Copyright 2016 - Jane Surr Burton

Monday, April 21, 2014

Learning to See



After a stressful day, Ox took me to Mint Springs Park late in the evening.  Most of the people had left the upper pond; some fishermen were on the lower pond.

We heard a bullfrog call several times.  I recognized, for the first time, though I had walked under it many times, that the leaning, distorted, blossoming tree was an apple tree.  We saw a silver flash and heard a flop – a fish?  As we walked around the pond the stresses of the day melted.  I felt very much one with the scene.

I think about all the people in my life who have taught me to see, hear, feel and treasure the things of the real world.

I particularly think of my friend Carolyn because of the spring green of the tiny hardwood leaves.  We were once walking down a sidewalk by a silver maple tree.  She stopped, bent her ample frame to pick up a small cluster of perfect maple leaves, held them to the light and just looked.  I had passed clusters of new maple leaves on the ground many times, but I don’t think I ever noticed them before then. The leaves were as beautiful as a newborn’s hands.

My father dragged his kids up into the mountains most weekends.  Sometimes, to keep us paying attention, he’d offer a quarter to the first child to see a deer, or a mammal.  When we tired, he’d give a gentle push.  We learned young that beauty was all around us. I learned to love landscape from my father.

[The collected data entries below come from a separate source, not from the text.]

-- ==== Sys2Proof/Certificates/Slice0/Obligations.lean ====
section
/-! DEFINITION. The statements for the provers. Each docstring names the rule of spec/ it formalises. "`t = { s with f :=
t.f }`" is the frame: every field of the state but `f` is as before. -/

open Sys2Proof Sys2Proof.Machine

/-! ### Reset -/

/-- R38: reset and SRST leave every element the rule lists at its value, SRST in every state. -/
def Obligations.ResetAndSoftResetValues : Prop :=
  encode .srst = 0x02000000 ∧ HasResetValues State.reset ∧
    ∀ s, ∃ t, exec .srst s = .next t ∧ HasResetValues t

/-! ### Encoding and decoding -/

/-- R90 to R94: decoding the word of a well-formed command gives the command back, with every operand. -/
def Obligations.DecodeOfEncode : Prop :=
  ∀ i : Instr, i.wellFormed = true → decode (encode i) = .instr i

/-- R93, R95: a command has one word, and what decodes to a command is well formed. -/
def Obligations.EncodeOfDecode : Prop :=
  ∀ (c : CommandWord) (i : Instr), decode c = .instr i → i.wellFormed = true ∧ encode i = c

/-- R93: a word decodes to a command of a row's mnemonic exactly when it selects the row by match and mask, and no word
selects two rows. -/
def Obligations.OpcodeMapSelects : Prop :=
  (∀ r ∈ opcodeRows, ∀ c : CommandWord,
    c &&& r.mask = r.pattern ↔ ∃ i, decode c = .instr i ∧ mnemonicOf i = r.mnemonic) ∧
  ∀ r ∈ opcodeRows, ∀ r' ∈ opcodeRows, ∀ c : CommandWord,
    c &&& r.mask = r.pattern → c &&& r'.mask = r'.pattern → r = r'

/-- The words R95 calls illegal, in the numbers of R91 and R93. -/
def IllegalWord (c : CommandWord) : Prop :=
  (fieldOP c).toNat ∉ [0x00, 0x01, 0x02, 0x10, 0x11, 0x12, 0x13, 0x18, 0x19, 0x1A, 0x20, 0x21, 0x22, 0x23, 0x24, 0x25,
    0x30, 0x31, 0x32, 0x38, 0x39, 0x40, 0x41, 0x50, 0x51] ∨
  fieldZ c ≠ 0 ∨
  (fieldA c ≠ 0 ∧ (fieldOP c).toNat ∉ [0x12, 0x13, 0x18, 0x19, 0x1A, 0x20, 0x21, 0x22, 0x31]) ∨
  (fieldB c ≠ 0 ∧ (fieldOP c).toNat ∉ [0x20, 0x22]) ∨
  ((fieldOP c).toNat = 0x22 ∧ 3 < (fieldB c).toNat) ∨
  ((fieldOP c).toNat = 0x20 ∧ 1 < (fieldB c).toNat) ∨
  ((fieldOP c).toNat = 0x31 ∧ 1 < (fieldA c).toNat)

/-- R94, R95: a word is illegal, or a command, or a well-formed BUILD of an algorithm that is not implemented; which of
the three it is follows from its fields. -/
def Obligations.EveryWordIsClassified : Prop :=
  ∀ c : CommandWord,
    ((∃ why, decode c = .illegal why) ↔ IllegalWord c) ∧
    (∀ a b, decode c = .unsupportedBuild a b ↔
      ¬ IllegalWord c ∧ (fieldOP c).toNat = 0x20 ∧ fieldA c ≠ 1 ∧ fieldA c ≠ 3 ∧ a = fieldA c ∧ b = fieldB c)

/-- 95_test_vectors.md: some words of the listings and what they stand for (R93). -/
def Obligations.SampleWordsDecode : Prop :=
  decode 0x12410000 = .instr (.fset 0x41) ∧ decode 0x18400000 = .instr (.quant 64) ∧
    decode 0x20010100 = .instr (.hbuild 1) ∧ decode 0x20030000 = .instr (.sbuild 0) ∧
    decode 0x22010100 = .instr (.cbits 1 1) ∧ decode 0x23000000 = .instr .tser ∧
    decode 0x31010000 = .instr (.wbit 1) ∧ decode 0x39000000 = .instr .rbit ∧
    decode 0x41000000 = .instr .decode ∧ decode 0x50000000 = .instr .srcclr ∧
    decode 0x20020000 = .unsupportedBuild 2 0 ∧ decode 0x31020000 = .illegal .bitOutOfRange

/-! ### A step: host moves, the command gate, faults -/

/-- R95: a command word the host writes to CMD runs its command, at the state the move leaves when it is taken; R241: in
a faulted PCE only if the word is CLRF or SRST. With no move left the step changes nothing (log 1). -/
def Obligations.StepRunsDecodedCommand : Prop :=
  (∀ (s : State) (v : Word) (rest : List HostMove) (i : Instr), s.moves = .write 0 v :: rest →
    (s.fault = false ∨ v.setWidth 32 = 0x01000000#32 ∨ v.setWidth 32 = 0x02000000#32) →
    decode (v.setWidth 32) = .instr i → step s = exec i { s with moves := rest }) ∧
  ∀ s : State, s.moves = [] → step s = .next s

/-- R95, R238: an illegal word raises IllegalCommand with the word in ERRINFO0, and changes nothing else. -/
def Obligations.IllegalWordFaults : Prop :=
  ∀ (s : State) (v : Word) (rest : List HostMove), s.moves = .write 0 v :: rest → s.fault = false →
    IllegalWord (v.setWidth 32) →
    step s = .next { s with moves := rest, err := 9, fault := true, errinfo0 := (v.setWidth 32).setWidth 64, errinfo1 := 0 }

/-- R241: a faulted PCE ignores every word but CLRF and SRST, executes those two, and keeps its ports working. -/
def Obligations.FaultedEngineGate : Prop :=
  ∀ (s : State) (rest : List HostMove), s.fault = true →
    (∀ v : Word, s.moves = .write 0 v :: rest → v.setWidth 32 ≠ 0x01000000#32 → v.setWidth 32 ≠ 0x02000000#32 →
      step s = .next { s with moves := rest }) ∧
    (∀ v : Word, s.moves = .write 0 v :: rest → v.setWidth 32 = 0x01000000#32 →
      step s = .next { s with moves := rest, fault := false, err := 0, errinfo0 := 0, errinfo1 := 0 }) ∧
    (∀ v : Word, s.moves = .write 0 v :: rest → v.setWidth 32 = 0x02000000#32 →
      ∃ t, step s = .next t ∧ HasResetValues t) ∧
    (∀ i, i < 16 → s.moves = .read i :: rest →
      ∃ t, step s = .next t ∧ t = { s with moves := rest, snk := t.snk, returned := s.returned ++ [registerValue i s] } ∧
        t.snk = if i = 10 then s.snk.tail else s.snk) ∧
    (∀ v : Word, s.moves = .write 8 v :: rest → (∀ c, s.cfg.srcCap = some c → s.src.length < c) →
      step s = .next { s with moves := rest, src := s.src ++ [v.setWidth 8] })

/-- R246, R241: from a faulted state a step clears the fault only by CLRF or SRST, and otherwise keeps the record of the
first fault and every table, the tree, the registers and the accumulators. -/
def Obligations.FirstFaultIsKept : Prop :=
  ∀ s t : State, s.fault = true → step s = .next t →
    (∃ v rest, s.moves = .write 0 v :: rest ∧ t.fault = false ∧
      (v.setWidth 32 = 0x01000000#32 ∨ v.setWidth 32 = 0x02000000#32)) ∨
    t = { s with moves := t.moves, returned := t.returned, arg0 := t.arg0, arg1 := t.arg1, src := t.src, snk := t.snk }

/-- R60, R245, 93_implementation_defined.md I14: every move at an index 0 to 15 completes with a next state, the moves
after it still to be made and the capacities as they were; nothing is stuck. -/
def Obligations.EveryMoveCompletes : Prop :=
  ∀ (s : State) (m : HostMove) (rest : List HostMove), s.moves = m :: rest →
    (∀ i, m = .read i → i < 16) → (∀ i v, m = .write i v → i < 16) →
    ∃ t, step s = .next t ∧ t.moves = rest ∧ t.cfg = s.cfg

/-- R230, R247: STATUS.ERR is 0 with FAULT = 0, and 2 to 10 with FAULT = 1 (1 is never raised, 11 to 255 are never
produced); every step keeps this, and reset has it. -/
def Obligations.FaultCodesStayLegal : Prop :=
  (State.reset.fault = false ∧ State.reset.err = 0) ∧
  ∀ s t : State, (s.fault = false → s.err = 0) → (s.fault = true → 2 ≤ s.err.toNat ∧ s.err.toNat ≤ 10) →
    step s = .next t → (t.fault = false → t.err = 0) ∧ (t.fault = true → 2 ≤ t.err.toNat ∧ t.err.toNat ≤ 10)

/-! ### The register map -/

/-- R23, R28, R29: the fields of STATUS, WSTATE and RSTATE, and their reserved bits. -/
def Obligations.ReadOutLayouts : Prop :=
  ∀ s : State, (statusWord s).extractLsb' 0 8 = s.err ∧ (statusWord s).getLsbD 8 = s.fault ∧
    (statusWord s).getLsbD 9 = s.tv ∧ (statusWord s).getLsbD 10 = s.eod ∧ (statusWord s).getLsbD 11 = s.syn ∧
    (statusWord s).extractLsb' 12 4 = 0 ∧ (statusWord s).extractLsb' 16 8 = s.talg ∧
    (statusWord s).extractLsb' 24 8 = 0 ∧
    (wstateWord s).extractLsb' 0 8 = s.wacc ∧ (wstateWord s).extractLsb' 8 4 = s.wcnt ∧
    (wstateWord s).extractLsb' 12 4 = 0 ∧ (rstateWord s).extractLsb' 0 8 = s.racc ∧
    (rstateWord s).extractLsb' 8 4 = s.rcnt ∧ (rstateWord s).extractLsb' 12 4 = 0

/-- R62, R64, R66, R75: what a HostRead of each index returns, and that only a read of SNKDATA changes the PCE. -/
def Obligations.HostReadsFollowTheMap : Prop :=
  ∀ (s : State) (i : Nat) (rest : List HostMove), s.moves = .read i :: rest → i < 16 →
    ∃ (t : State) (v : Word), step s = .next t ∧
      t = { s with moves := rest, returned := s.returned ++ [v], snk := if i = 10 then s.snk.tail else s.snk } ∧
      (i = 0 ∨ i = 8 ∨ i = 14 ∨ i = 15 → v = 0) ∧ (i = 1 → v = (statusWord s).setWidth 64) ∧
      (i = 2 → v = s.arg0) ∧ (i = 3 → v = s.arg1) ∧ (i = 4 → v = s.errinfo0) ∧ (i = 5 → v = s.errinfo1) ∧
      (i = 6 → v = s.len) ∧ (i = 7 → v = s.wtotal) ∧
      (i = 9 → s.src.length < 2 ^ 64 → v.toNat = s.src.length) ∧
      (i = 10 → s.snk = [] → v = 0) ∧ (i = 10 → ∀ b q, s.snk = b :: q → v = b.setWidth 64) ∧
      (i = 11 → s.snk.length < 2 ^ 64 → v.toNat = s.snk.length) ∧
      (i = 12 → v = (wstateWord s).setWidth 64) ∧ (i = 13 → v = (rstateWord s).setWidth 64)

/-- R62, R65, R75: a HostWrite of ARG0, ARG1 and SRCDATA; every other index but CMD ignores the write. -/
def Obligations.HostWritesFollowTheMap : Prop :=
  ∀ (s : State) (i : Nat) (v : Word) (rest : List HostMove), s.moves = .write i v :: rest →
    (i = 2 → step s = .next { s with moves := rest, arg0 := v }) ∧
    (i = 3 → step s = .next { s with moves := rest, arg1 := v }) ∧
    (i = 8 → (∀ c, s.cfg.srcCap = some c → s.src.length < c) →
      step s = .next { s with moves := rest, src := s.src ++ [v.setWidth 8] }) ∧
    (i = 8 → (∃ c, s.cfg.srcCap = some c ∧ c ≤ s.src.length) → step s = .next { s with moves := rest }) ∧
    (i < 16 → i ≠ 0 → i ≠ 2 → i ≠ 3 → i ≠ 8 → step s = .next { s with moves := rest })

/-- R75: writes to read-only and reserved indices are ignored, reads of write-only and reserved indices return 0 and
change nothing, an index outside 0 to 15 is refused, and no fault is raised. -/
def Obligations.UndefinedAccesses : Prop :=
  ∀ (s : State) (i : Nat) (rest : List HostMove),
    (∀ v, s.moves = .write i v :: rest → i = 1 ∨ 4 ≤ i ∧ i ≤ 7 ∨ 9 ≤ i ∧ i ≤ 15 → step s = .next { s with moves := rest }) ∧
    (s.moves = .read i :: rest → i = 0 ∨ i = 8 ∨ i = 14 ∨ i = 15 →
      step s = .next { s with moves := rest, returned := s.returned ++ [0] }) ∧
    (s.moves = .read i :: rest → 16 ≤ i → step s = .refused (.noSuchRegister i)) ∧
    (∀ v, s.moves = .write i v :: rest → 16 ≤ i → step s = .refused (.noSuchRegister i))

/-! ### System commands -/

/-- R220, R223, R224: NOP changes nothing; SRCCLR and SNKCLR empty their queue, and nothing else. -/
def Obligations.NopAndQueueClears : Prop :=
  encode .nop = 0x00000000 ∧ encode .srcclr = 0x50000000 ∧ encode .snkclr = 0x51000000 ∧
    ∀ s : State, exec .nop s = .next s ∧ exec .srcclr s = .next { s with src := [] } ∧
      exec .snkclr s = .next { s with snk := [] }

Ox has walked me through city streets, up mountains, around ponds and lakes, and around neighborhoods.  He is almost always the first to see the movement of an animal.  He has taught me to think about how animals live and feel.  He always notices something I haven’t.  He taught me to love good music, too, not with an educated ear but with an attentive and grateful ear.

My daughters taught me to perceive as they observed the world around them with intention and absorption in the years they were growing up.

When we got all the way around the pond toward the sand, a pair of geese, startled to see us, took off toward the lower pond with loud honks.  We drove home.